Исходы коматозных больных при тяжелой черепно-мозговой травме

Проведен анализ результатов 126 коматозных больных в остром периоде тяжелой ЧМТ. Возраст больных варьировал от 16 до 85 лет, 69 из них были оперированы. Все больные поступали с глубокими нарушениями сознания: в сопоре - 17 человек (7-9 баллов по шкале Глазго), коме 1-2 ст. 67 и коме 2-3 ст. 42 пациентов(3-5 баллов по шкале Глазго). У всех больных диагностированы ушибы головного мозга различной локализации: одиночные - 68, множественные - 37, в сочетании с эпи- и субдуральной гематомой - 93, в сочетании внутримозговой гематомой и вентрикулярным кровоизлиянием - 34, признаки диффузного аксонального повреждения и ушиба ствола мозга выявлены в 9 случаях. Летальный исход наступил у 89 больных (76%).

Введение. Тяжелая черепно-мозговая травма является одной из актуальных проблем современной медицины. Черепно-мозговая травма (ЧМТ) составляет 39-40% всех видов травматизма, при этом на тяжелую степень ушиба мозга приходится около 25% случаев [1,2,3,4,5].

Несмотря на значительные успехи реаниматологии, усовершенствование способов нейрохирургического лечения и интенсивной терапии, до настоящего времени летальность среди больных с тяжелой ЧМТ, особенно при сочетании внутричерепных гематом с очагами размозжения головного мозга, остается еще высокой, и достигает по данным многих авторов 60-80%, а инвалидность и снижение трудоспособности достигают 40-60% [6,7,8,9,10].

Это прежде всего такие клинические формы тяжелой ЧМТ, которые нуждаются в нейрохирургической помощи: пострадавшие с внутричерепными гематомами, гидромами, очагами размозжения головного мозга, вдавленными переломами, рино- и отоликвореями.
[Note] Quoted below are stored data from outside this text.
-- ==== Sys2Proof/Laws/Shared.lean ====
section
/-! SUPPORT. What the shared operations can do, each said once: the table reads, the Hall acceptance, the trip bits, the fault gate,
the delivery of an item. -/

namespace Sys2Proof.Laws

open Sys2Proof.Machine

/-- The reference parameter set meets every constraint. -/
theorem refParams_wf : refParams.wf = true := by decide

/-- `P_CFG` is a legal record. -/
theorem refCfg_legal : refCfg.legal = true := by decide

/-- The fixture curves do not decrease (rule R7). -/
theorem emtbTest_mono (c p q : Nat) (h : p ≤ q) : emtbTest c p ≤ emtbTest c q :=
  Nat.div_le_div_right (Nat.mul_le_mul_right _ (Nat.mul_le_mul h h))

/-- An entry of an SVM table is a u8, and one of the fixture lies within 64 of its midpoint (rule R70, `95_test_vectors.md` section 1.1). -/
theorem svmRead_range (t : SvmTable) (idx : U8) :
    svmRead t idx ≤ 255 ∧ (t = .fixture → 43 ≤ svmRead t idx ∧ svmRead t idx ≤ 171) := by
  cases t with
  | fixture =>
    have h := idx.isLt
    simp only [svmRead, svmTest]
    split
    · omega
    · split <;> omega
  | given entries =>
    have h := (entries.get ⟨idx.toNat, idx.isLt⟩).isLt
    exact ⟨by simp only [svmRead]; omega, nofun⟩

/-- A well-formed set meets the constraint on PWM_MID, or has the values of P_REF in it (rule R7, log entry 6). -/
theorem wf_pwmMid (p : Params) (h : p.wf = true) : p.pwmMidBound = true ∨ p.pwmMidOfRef = true := by
  have := List.all_eq_true.mp h ("PWM_MID", p.pwmMidBound || p.pwmMidOfRef) (by simp [Params.checks])
  simpa using this

/-- The scaled deviation of a table entry stays within PWM_MID at any duty the hardware allows, above the midpoint and below it
(rules R7, R164). -/
theorem svm_deviation_le (p : Params) (h : p.wf = true) (idx : U8) (duty : Nat) (hd : duty ≤ p.dutyMax) :
    (svmRead p.svmTable idx - p.svmMid) * duty / 256 ≤ p.pwmMid ∧ (p.svmMid - svmRead p.svmTable idx) * duty / 256 ≤ p.pwmMid := by
  obtain ⟨h255, hfix⟩ := svmRead_range p.svmTable idx
  have key : ∀ e m : Nat, e ≤ m → m * p.dutyMax / 256 ≤ p.pwmMid → e * duty / 256 ≤ p.pwmMid := fun e m he hm =>
    Nat.le_trans (Nat.div_le_div_right (Nat.mul_le_mul he hd)) hm
  rcases wf_pwmMid p h with hb | hr
  · simp only [Params.pwmMidBound, decide_eq_true_eq] at hb
    exact ⟨key _ _ (by omega) hb, key _ _ (by omega) hb⟩
  · simp only [Params.pwmMidOfRef, decide_eq_true_eq] at hr
    obtain ⟨ht, hm, hx, hw⟩ := hr
    have := hfix ht
    have h64 : 64 * p.dutyMax / 256 ≤ p.pwmMid := by rw [hx, hw]; decide
    exact ⟨key _ _ (by omega) h64, key _ _ (by omega) h64⟩

/-- An entry of an arcsine table is a u8 (rule R70). -/
theorem asinRead_le (t : AsinTable) (a : Nat) : asinRead t a ≤ 255 := by
  cases t with
  | fixture => simp only [asinRead, asinTest]; omega
  | given entries =>
    have h := (entries.get ⟨min a 127, by omega⟩).isLt
    simp only [asinRead]; omega

/-- Rule R133 as one equivalence. -/
theorem hallAccept_iff (last hall : U3) :
    hallAccept last hall = true ↔
      hall ≠ 0 ∧ hall ≠ 7 ∧ hall ≠ last ∧ (last = 0 ∨ hallNext last = some hall) := by
  revert last hall; decide

/-- A direction DOWN is a trip condition that holds (rule R202). -/
theorem trip_bits_ne_zero (t : Trip) :
    t.bits ≠ 0 ↔ t.c1 = true ∨ t.c2 = true ∨ t.c3 = true ∨ t.c4 = true ∨ t.c5 = true ∨ t.c6 = true := by
  rcases t with ⟨_ | _, _ | _, _ | _, _ | _, _ | _, _ | _⟩ <;> decide

/-- FAULT_GATE passes the targets through with NO_ERROR and zeroes them under a fault (rules R343, R388, R389). -/
theorem faultGateTargets_cases (p : Params) (x : SysState) (t : Targets) :
    (x = .noError ∧ faultGateTargets p x t = t)
      ∨ (x ≠ .noError ∧ faultGateTargets p x t = { t with i := 0, dutyTgt := 0, down := p.rampDownMin }) := by
  cases x
  · exact .inl ⟨rfl, rfl⟩
  all_goals exact .inr ⟨by decide, rfl⟩

/-- A delivery that answers a next state found the parameters well formed, and either had nothing to deliver or ran what its item
decodes to. -/
theorem deliver_cases (run : Instr → State → Host.Outcome State Fault Refusal) (s t : State)
    (h : deliver run s = .next t) :
    s.par.wf = true ∧ ((s.inbox = [] ∧ t = s)
      ∨ ∃ x rest i, s.inbox = x :: rest ∧ decode x = .ok i ∧ run i (s.withInbox rest) = .next t) := by
  unfold deliver at h
  split at h
  · next hw =>
    refine ⟨hw, ?_⟩
    split at h
    · next hi => exact .inl ⟨hi, by cases h; rfl⟩
    · next x rest hi =>
      unfold runItem at h
      split at h
      · next i hd => exact .inr ⟨x, rest, i, hi, hd, h⟩
      · cases h
  · cases h

end Sys2Proof.Laws
end

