/-- From its predecessor, or from no pattern at all, a pattern enters its sector (rules R130, R135, R136). -/
theorem hallEdge_of_pred (hlast : s.rotor.hallLast = 0 ∨ s.rotor.hallLast = pred) :
    (hallEdge tick hall s).rotor.hallLast = hall ∧ (hallEdge tick hall s).rotor.sector = k
      ∧ (hallEdge tick hall s).rotor.sectorAngle = s.cfg.hallAngle.get k
      ∧ (hallEdge tick hall s).rotor.hallRefTick = tick
      ∧ hallEdge tick hall s = { s with rotor := (hallEdge tick hall s).rotor } := by
  obtain ⟨hsector, haccept⟩ := h
  have he : hallEdge tick hall s
      = s.withRotor (hallRevolution s.par tick k s.rotor (hallCapture s.cfg tick hall k s.rotor)) := by
    simp only [hallEdge, hsector, (haccept _).mpr hlast, if_true]
  obtain ⟨h1, h2, h3, h4⟩ := hallRevolution_frame s.par tick k s.rotor (hallCapture s.cfg tick hall k s.rotor)
  rw [he]
  exact ⟨h1, h2, h3, h4, rfl⟩

/-- From any other pattern nothing changes (rule R133). -/
theorem hallEdge_of_not_pred (hlast : ¬(s.rotor.hallLast = 0 ∨ s.rotor.hallLast = pred)) : hallEdge tick hall s = s := by
  obtain ⟨hsector, haccept⟩ := h
  have hreject : ¬hallAccept s.rotor.hallLast hall = true := fun ha => hlast ((haccept _).mp ha)
  simp only [hallEdge, hsector, if_neg hreject]

/-- A row of format HALL3 with a valid pattern is HALL_EDGE with it (rule R104, log entry 2). -/
theorem hallRow_runs {i : Instr} (hrow : exec i s = exec (.hallEdge tick hall) s) (hcfg : s.asst.cfgValid = true) :
    ∃ t, exec i s = .next t ∧ exec (.hallEdge tick hall) s = .next t
      ∧ ((s.rotor.hallLast = 0 ∨ s.rotor.hallLast = pred) →
        t.rotor.hallLast = hall ∧ t.rotor.sector = k ∧ t.rotor.sectorAngle = s.cfg.hallAngle.get k
          ∧ t.rotor.hallRefTick = tick ∧ t = { s with rotor := t.rotor })
      ∧ (¬(s.rotor.hallLast = 0 ∨ s.rotor.hallLast = pred) → t = s) :=
  have hnext := exec_hallEdge_of_configured hcfg tick hall
  ⟨_, hrow.trans hnext, hnext, hallEdge_of_pred h, hallEdge_of_not_pred h⟩

end HallRow

/-- The forward successor of a pattern has the next sector (rules R104, R131, R132). -/
theorem sector_of_hallNext : ∀ p q : U3, hallNext p = some q →
    ∃ k j, hallSector p = some k ∧ hallSector q = some j ∧ j.val = (k.val + 1) % 6 := by decide

/-! ### Format PAS4 -/

/-- The counters leave the state of the pins (rule R241). -/
theorem cadRun_pasOld (c : CadenceState) : (cadRun c).pasOld = c.pasOld := by
  simp only [cadRun]
  split
  · rfl
  · split <;> rfl

/-- The counters leave a cadence that is stopped with no reference (rule R241). -/
theorem cadRun_stopped {c : CadenceState} (hticks : c.cadTicks = 0) (href : c.cadRef = none) :
    (cadRun c).cadTicks = 0 ∧ (cadRun c).cadRef = none := by
  simp only [cadRun]
  split
  · exact ⟨rfl, rfl⟩
  · simp [hticks, href]

/-- A pair of equal states is the class SAME, and no other is (rule R242). -/
theorem pasClass_eq_same_iff (p : Params) (old new : U2) : pasClass p old new = .same ↔ new = old := by
  unfold pasClass
  split
  · simp [*]
  · split <;> simp [*]

/-- A cadence step latches the state of the pins (rule R241). -/
theorem cadStep_pasOld (pas : U2) (s : State) : (cadStep pas s).cad.pasOld = pas := by
  refine (cadRun_pasOld _).trans ?_
  unfold cadTransition
  split
  · next hsame => exact ((pasClass_eq_same_iff _ _ _).mp hsame).symm
  · rfl
  · rfl

/-- A transition that is not forward stops the cadence (rule R243). -/
theorem cadStep_of_bwd {pas : U2} {s : State} (h : pasClass s.par s.cad.pasOld pas = .bwd) :
    (cadStep pas s).cad.cadTicks = 0 ∧ (cadStep pas s).cad.cadRef = none := by
  have ht : cadTransition s.par pas s.cad = { cadBackward s.cad with cadStopCnt := 0, pasOld := pas } := by
    simp only [cadTransition, h]
  refine cadRun_stopped ?_ ?_ <;> rw [ht] <;> rfl

/-- A row of format PAS4 is CAD_STEP where its old state is held, and is refused elsewhere (rule R106, log entry 2). -/
theorem pasRow_runs {i : Instr} {old new : U2} (hrow : ∀ s, exec i s = pasRow old new s) :
    (∀ s : State, s.cad.pasOld = old → ∃ t, exec i s = .next t ∧ exec (.cadStep new) s = .next t ∧ t.cad.pasOld = new
        ∧ (pasClass s.par old new = .bwd → t.cad.cadTicks = 0 ∧ t.cad.cadRef = none))
      ∧ ∀ s : State, s.cad.pasOld ≠ old → exec i s = .refused .codeNotHeld := by
  refine ⟨fun s hold => ?_, fun s hold => ?_⟩
  · subst hold
    exact ⟨_, (hrow s).trans (guarded_of_true _ _ (decide_eq_true rfl)), rfl, cadStep_pasOld new s, cadStep_of_bwd⟩
  · exact (hrow s).trans (guarded_of_false _ _ (decide_eq_false hold))

end Sys2Proof.Laws

namespace Sys2Proof.Settled

open Sys2Proof.Laws Sys2Proof.Machine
Именно эта категория больных является основной причиной летальных исходов и инвалидизации пострадавших при тяжелой ЧМТ и требует своевременного оперативного лечения и интенсивной терапии в реанимационных отделениях.

Ведущим звеном комплексного лечения тяжелой ЧМТ с наличием внутричерепных гематом, очагов размозжения больших полушарий головного мозга, безусловно, является своевременное, адекватное нейрохирургическое вмешательство [11,12].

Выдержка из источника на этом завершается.